= Task directions =
In the records below, the lines from the one with "have e : (b.cell" through the last are to be printed exactly, and nothing else.

################

-- ==== Sys2Proof/Laws/Thread.lean ====
section
/-!
SUPPORT. Laws/Thread.lean: reads after writes of a thread's registers, the next position, and what the issue of an
instruction does.
-/
namespace Sys2Proof.Machine

theorem Thread.setS_sr (t : Thread) (d : Nat) (v : Word) (r : Nat) : (t.setS d v).sr r = if r = d ∧ r ≠ 0 then v else t.sr r := by
  unfold setS sr
  by_cases hd : d = 0
  · by_cases hr : r = 0 <;> simp [hd, hr]
  · by_cases hr : r = 0
    · simp [hr]
    · by_cases h : r = d
      · subst h; simp [hr]
      · simp [hd, hr, h, mget_mset]
theorem Thread.setP_pr (t : Thread) (d : Nat) (v : PReg) (r : Nat) : (t.setP d v).pr r = if r = d ∧ r ≠ 0 then v else t.pr r := by
  unfold setP pr
  by_cases hd : d = 0
  · by_cases hr : r = 0 <;> simp [hd, hr]
  · by_cases hr : r = 0
    · simp [hr]
    · by_cases h : r = d
      · subst h; simp [hr]
      · simp [hd, hr, h, mget_mset]
theorem Thread.setV_vr (t : Thread) (d : Nat) (v : VReg) (r : Nat) : (t.setV d v).vr r = if r = d then v else t.vr r := by
  simp [setV, vr, mget_mset]
theorem Thread.setToken_token (t : Thread) (k : Nat) (x : Token) (j : Nat) : (t.setToken k x).token j = if j = k then x else t.token j := by
  simp [setToken, token, mget_mset]
/-- A write of a scalar touches the scalars only. -/
theorem Thread.setS_rest (t : Thread) (d : Nat) (v : Word) : { t.setS d v with s := t.s } = t := by
  unfold setS; split <;> rfl
theorem Thread.setP_rest (t : Thread) (d : Nat) (v : PReg) : { t.setP d v with p := t.p } = t := by
  unfold setP; split <;> rfl
theorem Thread.setV_rest (t : Thread) (d : Nat) (v : VReg) : { t.setV d v with v := t.v } = t := rfl
/-- The next position is a change of the position and of the loop only, chosen by them. -/
theorem Thread.advance_eq (t : Thread) : t.advance = { t with pc := t.advance.pc, loop := t.advance.loop } := by
  unfold advance; split
  · rfl
  · split <;> (try split) <;> rfl
theorem Thread.advance_ne (t : Thread) : t.advance ≠ t := by
  intro h
  unfold advance at h
  split at h
  · have := congrArg Thread.pc h; simp at this
  · rename_i l hl
    split at h
    · split at h
      · have := congrArg Thread.pc h; simp at this
      · have := congrArg Thread.loop h
        simp only [hl, Option.some.injEq] at this
        have := congrArg Loop.left this
        simp at this; omega
    · have := congrArg Thread.pc h; simp at this
theorem Thread.advance_congr {t u : Thread} (h1 : u.pc = t.pc) (h2 : u.loop = t.loop) :
    u.advance.pc = t.advance.pc ∧ u.advance.loop = t.advance.loop := by
  unfold advance; rw [h1, h2]; split
  · simp
  · split
    · split <;> simp
    · simp
@[simp] theorem Thread.advance_s (t : Thread) : t.advance.s = t.s := by rw [advance_eq]
@[simp] theorem Thread.advance_p (t : Thread) : t.advance.p = t.p := by rw [advance_eq]
@[simp] theorem Thread.advance_v (t : Thread) : t.advance.v = t.v := by rw [advance_eq]
@[simp] theorem Thread.advance_tok (t : Thread) : t.advance.tok = t.tok := by rw [advance_eq]
@[simp] theorem Thread.advance_st (t : Thread) : t.advance.st = t.st := by rw [advance_eq]
@[simp] theorem Thread.advance_wait (t : Thread) : t.advance.wait = t.wait := by rw [advance_eq]

/-- The issue of an instruction whose whole effect is a change of its own thread: the thread changes and moves on, and
ISSUED counts; a thread that cannot issue leaves the block as it was. -/
theorem issueThread_eq {b : Block} {w : Who} {word : Nat} {f : Thread → Thread} (hl : cellLive (b.cell w.cell) = true)
    (hr : (b.thread w.cell w.thr).st = .run) (hs : (b.thread w.cell w.thr).stalled = none)
    (hp : (b.thread w.cell w.thr).pc < (b.cell w.cell).codeCount) (hw : (f (b.thread w.cell w.thr)).st ≠ .wait)
    (hf : (f (b.thread w.cell w.thr)).st ≠ .fault) (hn : (f (b.thread w.cell w.thr)).advance ≠ b.thread w.cell w.thr) :
    issueThread b w word f = (b.modThread w.cell w.thr fun t => (f t).advance).countC w.cell 0x400 := by
  have e : (b.cell w.cell).thread w.thr = b.thread w.cell w.thr := rfl
  unfold issueThread issue
  simp only [e, hl, hr, hs, Nat.not_le.mpr hp, Block.modThread, Block.modCell_cell_same, Cell.modThread_thread_same,
    Thread.advance_st, hw, Bool.not_true, Option.isSome_none, ne_eq, not_true_eq_false, decide_false,
    Bool.or_self, Bool.false_eq_true, ↓reduceIte, beq_iff_eq, Bool.or_eq_true, Bool.and_eq_true, hf, hn, false_and, or_self]

end Sys2Proof.Machine
end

################

= Result =
  have e : (b.cell w.cell).thread w.thr = b.thread w.cell w.thr := rfl
  unfold issueThread issue
  simp only [e, hl, hr, hs, Nat.not_le.mpr hp, Block.modThread, Block.modCell_cell_same, Cell.modThread_thread_same,
    Thread.advance_st, hw, Bool.not_true, Option.isSome_none, ne_eq, not_true_eq_false, decide_false,
    Bool.or_self, Bool.false_eq_true, ↓reduceIte, beq_iff_eq, Bool.or_eq_true, Bool.and_eq_true, hf, hn, false_and, or_self]

end Sys2Proof.Machine
end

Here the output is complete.